Collected data:
********

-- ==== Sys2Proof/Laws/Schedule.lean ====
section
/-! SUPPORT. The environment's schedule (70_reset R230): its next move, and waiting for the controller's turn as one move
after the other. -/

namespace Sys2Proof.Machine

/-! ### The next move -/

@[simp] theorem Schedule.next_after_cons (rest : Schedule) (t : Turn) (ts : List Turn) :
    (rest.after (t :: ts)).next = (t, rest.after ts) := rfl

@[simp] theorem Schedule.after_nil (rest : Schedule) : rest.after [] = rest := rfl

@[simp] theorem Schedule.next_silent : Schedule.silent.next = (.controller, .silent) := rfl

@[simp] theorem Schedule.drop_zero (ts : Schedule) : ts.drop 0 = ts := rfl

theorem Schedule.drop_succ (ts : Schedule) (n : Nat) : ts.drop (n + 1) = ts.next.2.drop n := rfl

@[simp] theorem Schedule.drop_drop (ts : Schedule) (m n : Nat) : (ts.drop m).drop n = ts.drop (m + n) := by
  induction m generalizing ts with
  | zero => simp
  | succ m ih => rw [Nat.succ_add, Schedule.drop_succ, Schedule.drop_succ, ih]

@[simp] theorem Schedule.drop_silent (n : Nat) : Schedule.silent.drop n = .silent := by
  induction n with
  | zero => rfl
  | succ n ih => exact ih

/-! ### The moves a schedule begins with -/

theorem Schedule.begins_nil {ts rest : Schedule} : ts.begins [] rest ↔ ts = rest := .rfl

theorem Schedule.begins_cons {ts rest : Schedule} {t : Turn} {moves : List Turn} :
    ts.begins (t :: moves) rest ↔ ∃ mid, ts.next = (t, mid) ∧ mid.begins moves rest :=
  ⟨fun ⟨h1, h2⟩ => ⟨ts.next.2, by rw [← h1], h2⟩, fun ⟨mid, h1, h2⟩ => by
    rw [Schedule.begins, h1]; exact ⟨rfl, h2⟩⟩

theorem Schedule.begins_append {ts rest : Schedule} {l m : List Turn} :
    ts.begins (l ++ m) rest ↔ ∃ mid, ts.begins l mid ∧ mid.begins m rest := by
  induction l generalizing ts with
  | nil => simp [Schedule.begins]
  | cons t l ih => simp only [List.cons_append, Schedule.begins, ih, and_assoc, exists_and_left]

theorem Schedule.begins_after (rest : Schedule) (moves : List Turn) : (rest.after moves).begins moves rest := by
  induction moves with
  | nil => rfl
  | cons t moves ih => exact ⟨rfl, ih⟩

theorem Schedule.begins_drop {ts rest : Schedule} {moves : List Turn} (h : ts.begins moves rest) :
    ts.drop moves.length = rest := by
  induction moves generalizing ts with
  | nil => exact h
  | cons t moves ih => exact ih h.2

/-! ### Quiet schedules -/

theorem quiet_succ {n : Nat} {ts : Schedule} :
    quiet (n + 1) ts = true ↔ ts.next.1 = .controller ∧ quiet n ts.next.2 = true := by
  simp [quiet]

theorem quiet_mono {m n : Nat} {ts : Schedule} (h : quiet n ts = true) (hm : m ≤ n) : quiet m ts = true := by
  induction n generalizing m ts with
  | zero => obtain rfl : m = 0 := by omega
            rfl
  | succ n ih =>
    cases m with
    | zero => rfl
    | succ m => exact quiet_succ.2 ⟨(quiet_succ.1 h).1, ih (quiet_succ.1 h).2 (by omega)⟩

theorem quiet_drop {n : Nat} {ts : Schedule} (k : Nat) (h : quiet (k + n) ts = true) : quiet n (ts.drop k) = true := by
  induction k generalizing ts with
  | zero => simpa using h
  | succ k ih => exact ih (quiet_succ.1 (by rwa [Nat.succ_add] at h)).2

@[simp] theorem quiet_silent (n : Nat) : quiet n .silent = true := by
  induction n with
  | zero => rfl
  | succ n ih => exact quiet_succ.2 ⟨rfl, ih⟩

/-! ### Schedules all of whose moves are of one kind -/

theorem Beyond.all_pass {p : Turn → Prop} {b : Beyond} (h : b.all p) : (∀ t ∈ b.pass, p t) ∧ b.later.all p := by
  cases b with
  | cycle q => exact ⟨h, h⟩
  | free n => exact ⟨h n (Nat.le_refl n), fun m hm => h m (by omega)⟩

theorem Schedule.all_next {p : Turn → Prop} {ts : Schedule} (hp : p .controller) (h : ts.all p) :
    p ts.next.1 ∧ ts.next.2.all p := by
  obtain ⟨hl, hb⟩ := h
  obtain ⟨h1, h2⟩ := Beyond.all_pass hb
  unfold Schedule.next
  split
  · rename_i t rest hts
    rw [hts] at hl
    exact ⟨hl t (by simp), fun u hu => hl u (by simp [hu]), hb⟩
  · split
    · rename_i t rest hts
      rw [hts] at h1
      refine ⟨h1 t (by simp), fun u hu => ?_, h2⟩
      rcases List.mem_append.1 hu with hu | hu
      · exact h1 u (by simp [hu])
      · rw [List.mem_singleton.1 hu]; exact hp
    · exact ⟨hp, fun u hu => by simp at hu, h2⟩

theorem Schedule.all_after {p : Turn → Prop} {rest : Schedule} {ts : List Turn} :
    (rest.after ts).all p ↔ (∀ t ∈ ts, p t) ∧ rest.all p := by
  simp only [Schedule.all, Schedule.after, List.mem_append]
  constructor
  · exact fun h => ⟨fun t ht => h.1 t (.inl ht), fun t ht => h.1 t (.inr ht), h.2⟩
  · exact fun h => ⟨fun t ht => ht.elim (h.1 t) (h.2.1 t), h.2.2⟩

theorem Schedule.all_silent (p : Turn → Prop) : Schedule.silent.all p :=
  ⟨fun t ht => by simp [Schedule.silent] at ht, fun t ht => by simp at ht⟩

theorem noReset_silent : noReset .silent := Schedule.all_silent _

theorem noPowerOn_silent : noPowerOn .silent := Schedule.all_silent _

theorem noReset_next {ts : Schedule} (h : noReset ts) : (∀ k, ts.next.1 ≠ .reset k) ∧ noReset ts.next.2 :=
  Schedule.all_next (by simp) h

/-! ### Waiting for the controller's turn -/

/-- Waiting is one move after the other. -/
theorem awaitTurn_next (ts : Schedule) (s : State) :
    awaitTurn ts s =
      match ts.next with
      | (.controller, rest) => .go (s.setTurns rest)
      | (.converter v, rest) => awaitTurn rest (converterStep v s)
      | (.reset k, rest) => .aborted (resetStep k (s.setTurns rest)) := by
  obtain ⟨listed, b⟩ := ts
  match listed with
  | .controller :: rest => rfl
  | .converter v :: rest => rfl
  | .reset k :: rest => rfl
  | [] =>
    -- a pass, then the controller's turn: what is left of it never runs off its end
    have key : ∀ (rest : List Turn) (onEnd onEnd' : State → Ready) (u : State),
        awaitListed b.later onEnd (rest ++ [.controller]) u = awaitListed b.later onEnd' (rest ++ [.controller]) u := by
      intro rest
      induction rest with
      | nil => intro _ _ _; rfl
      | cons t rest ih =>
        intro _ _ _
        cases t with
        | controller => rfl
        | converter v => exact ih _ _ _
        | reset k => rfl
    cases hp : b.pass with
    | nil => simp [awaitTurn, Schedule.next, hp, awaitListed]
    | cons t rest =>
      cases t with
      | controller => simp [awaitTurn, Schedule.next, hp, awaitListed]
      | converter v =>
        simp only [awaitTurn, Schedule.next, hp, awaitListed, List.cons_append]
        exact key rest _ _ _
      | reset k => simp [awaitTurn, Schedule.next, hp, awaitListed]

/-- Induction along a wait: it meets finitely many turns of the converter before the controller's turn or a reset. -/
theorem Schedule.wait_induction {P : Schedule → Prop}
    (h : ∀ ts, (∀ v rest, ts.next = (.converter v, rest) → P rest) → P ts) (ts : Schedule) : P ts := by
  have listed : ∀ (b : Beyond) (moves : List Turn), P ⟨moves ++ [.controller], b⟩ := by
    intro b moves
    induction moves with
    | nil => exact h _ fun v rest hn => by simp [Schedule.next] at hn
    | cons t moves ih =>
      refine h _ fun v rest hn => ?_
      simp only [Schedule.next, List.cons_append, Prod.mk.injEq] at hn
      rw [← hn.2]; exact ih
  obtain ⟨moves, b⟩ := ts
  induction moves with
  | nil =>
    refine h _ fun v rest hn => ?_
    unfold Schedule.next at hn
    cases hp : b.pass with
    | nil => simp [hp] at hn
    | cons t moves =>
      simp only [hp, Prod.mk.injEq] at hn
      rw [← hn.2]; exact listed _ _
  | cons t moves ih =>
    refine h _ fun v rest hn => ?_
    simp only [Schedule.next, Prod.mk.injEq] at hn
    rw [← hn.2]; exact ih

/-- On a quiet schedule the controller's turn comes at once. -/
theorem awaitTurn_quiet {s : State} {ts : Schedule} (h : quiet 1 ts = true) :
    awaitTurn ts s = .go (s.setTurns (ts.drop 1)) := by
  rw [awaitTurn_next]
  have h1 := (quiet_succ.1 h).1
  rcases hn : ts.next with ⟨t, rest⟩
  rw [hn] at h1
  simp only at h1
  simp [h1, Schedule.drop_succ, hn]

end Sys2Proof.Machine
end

********

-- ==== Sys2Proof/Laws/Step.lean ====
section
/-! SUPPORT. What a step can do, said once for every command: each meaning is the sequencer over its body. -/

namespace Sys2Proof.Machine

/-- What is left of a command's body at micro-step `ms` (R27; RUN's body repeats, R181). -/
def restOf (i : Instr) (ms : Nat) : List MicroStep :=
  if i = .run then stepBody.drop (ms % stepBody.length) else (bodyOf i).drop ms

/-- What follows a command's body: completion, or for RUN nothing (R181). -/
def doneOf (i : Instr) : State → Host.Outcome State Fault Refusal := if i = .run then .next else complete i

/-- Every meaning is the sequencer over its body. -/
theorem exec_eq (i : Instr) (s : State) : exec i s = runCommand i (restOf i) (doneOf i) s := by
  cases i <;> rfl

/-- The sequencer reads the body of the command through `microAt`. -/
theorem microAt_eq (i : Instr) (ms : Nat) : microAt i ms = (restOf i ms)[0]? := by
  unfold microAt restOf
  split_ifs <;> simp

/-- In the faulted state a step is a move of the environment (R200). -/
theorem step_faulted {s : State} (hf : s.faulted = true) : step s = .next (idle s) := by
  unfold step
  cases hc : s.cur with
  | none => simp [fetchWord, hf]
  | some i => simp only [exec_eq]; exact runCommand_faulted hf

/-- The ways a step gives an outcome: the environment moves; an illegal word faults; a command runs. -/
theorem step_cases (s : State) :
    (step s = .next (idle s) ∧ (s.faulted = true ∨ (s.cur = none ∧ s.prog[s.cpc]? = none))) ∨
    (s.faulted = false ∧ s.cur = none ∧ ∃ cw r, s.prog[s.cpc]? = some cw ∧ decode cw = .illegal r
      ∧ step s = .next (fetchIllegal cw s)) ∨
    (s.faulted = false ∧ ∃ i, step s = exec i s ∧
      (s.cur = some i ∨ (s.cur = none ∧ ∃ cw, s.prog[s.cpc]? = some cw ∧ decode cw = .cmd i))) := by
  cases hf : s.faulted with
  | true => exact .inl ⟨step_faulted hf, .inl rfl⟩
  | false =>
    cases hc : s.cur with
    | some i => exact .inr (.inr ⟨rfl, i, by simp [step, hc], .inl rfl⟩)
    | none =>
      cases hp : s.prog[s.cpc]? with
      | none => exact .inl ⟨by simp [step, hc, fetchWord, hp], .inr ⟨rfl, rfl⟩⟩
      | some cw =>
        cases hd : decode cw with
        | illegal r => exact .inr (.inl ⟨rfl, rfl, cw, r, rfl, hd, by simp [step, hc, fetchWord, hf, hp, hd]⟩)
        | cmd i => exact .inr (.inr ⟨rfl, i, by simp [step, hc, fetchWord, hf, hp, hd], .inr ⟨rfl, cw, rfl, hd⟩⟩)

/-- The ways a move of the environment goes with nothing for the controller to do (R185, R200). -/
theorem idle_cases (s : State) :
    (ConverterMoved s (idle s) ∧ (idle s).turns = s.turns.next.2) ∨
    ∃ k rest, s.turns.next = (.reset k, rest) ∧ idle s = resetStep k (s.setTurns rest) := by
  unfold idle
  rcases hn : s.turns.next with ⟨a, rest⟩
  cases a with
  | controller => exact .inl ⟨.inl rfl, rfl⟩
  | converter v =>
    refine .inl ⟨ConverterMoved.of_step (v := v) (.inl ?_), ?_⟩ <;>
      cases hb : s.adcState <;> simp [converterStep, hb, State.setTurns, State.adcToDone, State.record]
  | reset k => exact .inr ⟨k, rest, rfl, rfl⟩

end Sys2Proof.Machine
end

********

DIRECTIONS: Set down precisely the lines above between the line holding "-- ==== Sys2Proof/Laws/Schedule.lean" and the line holding "rest := .rfl", inclusive, and nothing beyond them.

ANSWER BELOW:
-- ==== Sys2Proof/Laws/Schedule.lean ====
section
/-! SUPPORT. The environment's schedule (70_reset R230): its next move, and waiting for the controller's turn as one move
after the other. -/

namespace Sys2Proof.Machine

/-! ### The next move -/

@[simp] theorem Schedule.next_after_cons (rest : Schedule) (t : Turn) (ts : List Turn) :
    (rest.after (t :: ts)).next = (t, rest.after ts) := rfl

@[simp] theorem Schedule.after_nil (rest : Schedule) : rest.after [] = rest := rfl

@[simp] theorem Schedule.next_silent : Schedule.silent.next = (.controller, .silent) := rfl

@[simp] theorem Schedule.drop_zero (ts : Schedule) : ts.drop 0 = ts := rfl

theorem Schedule.drop_succ (ts : Schedule) (n : Nat) : ts.drop (n + 1) = ts.next.2.drop n := rfl

@[simp] theorem Schedule.drop_drop (ts : Schedule) (m n : Nat) : (ts.drop m).drop n = ts.drop (m + n) := by
  induction m generalizing ts with
  | zero => simp
  | succ m ih => rw [Nat.succ_add, Schedule.drop_succ, Schedule.drop_succ, ih]

@[simp] theorem Schedule.drop_silent (n : Nat) : Schedule.silent.drop n = .silent := by
  induction n with
  | zero => rfl
  | succ n ih => exact ih

/-! ### The moves a schedule begins with -/

theorem Schedule.begins_nil {ts rest : Schedule} : ts.begins [] rest ↔ ts = rest := .rfl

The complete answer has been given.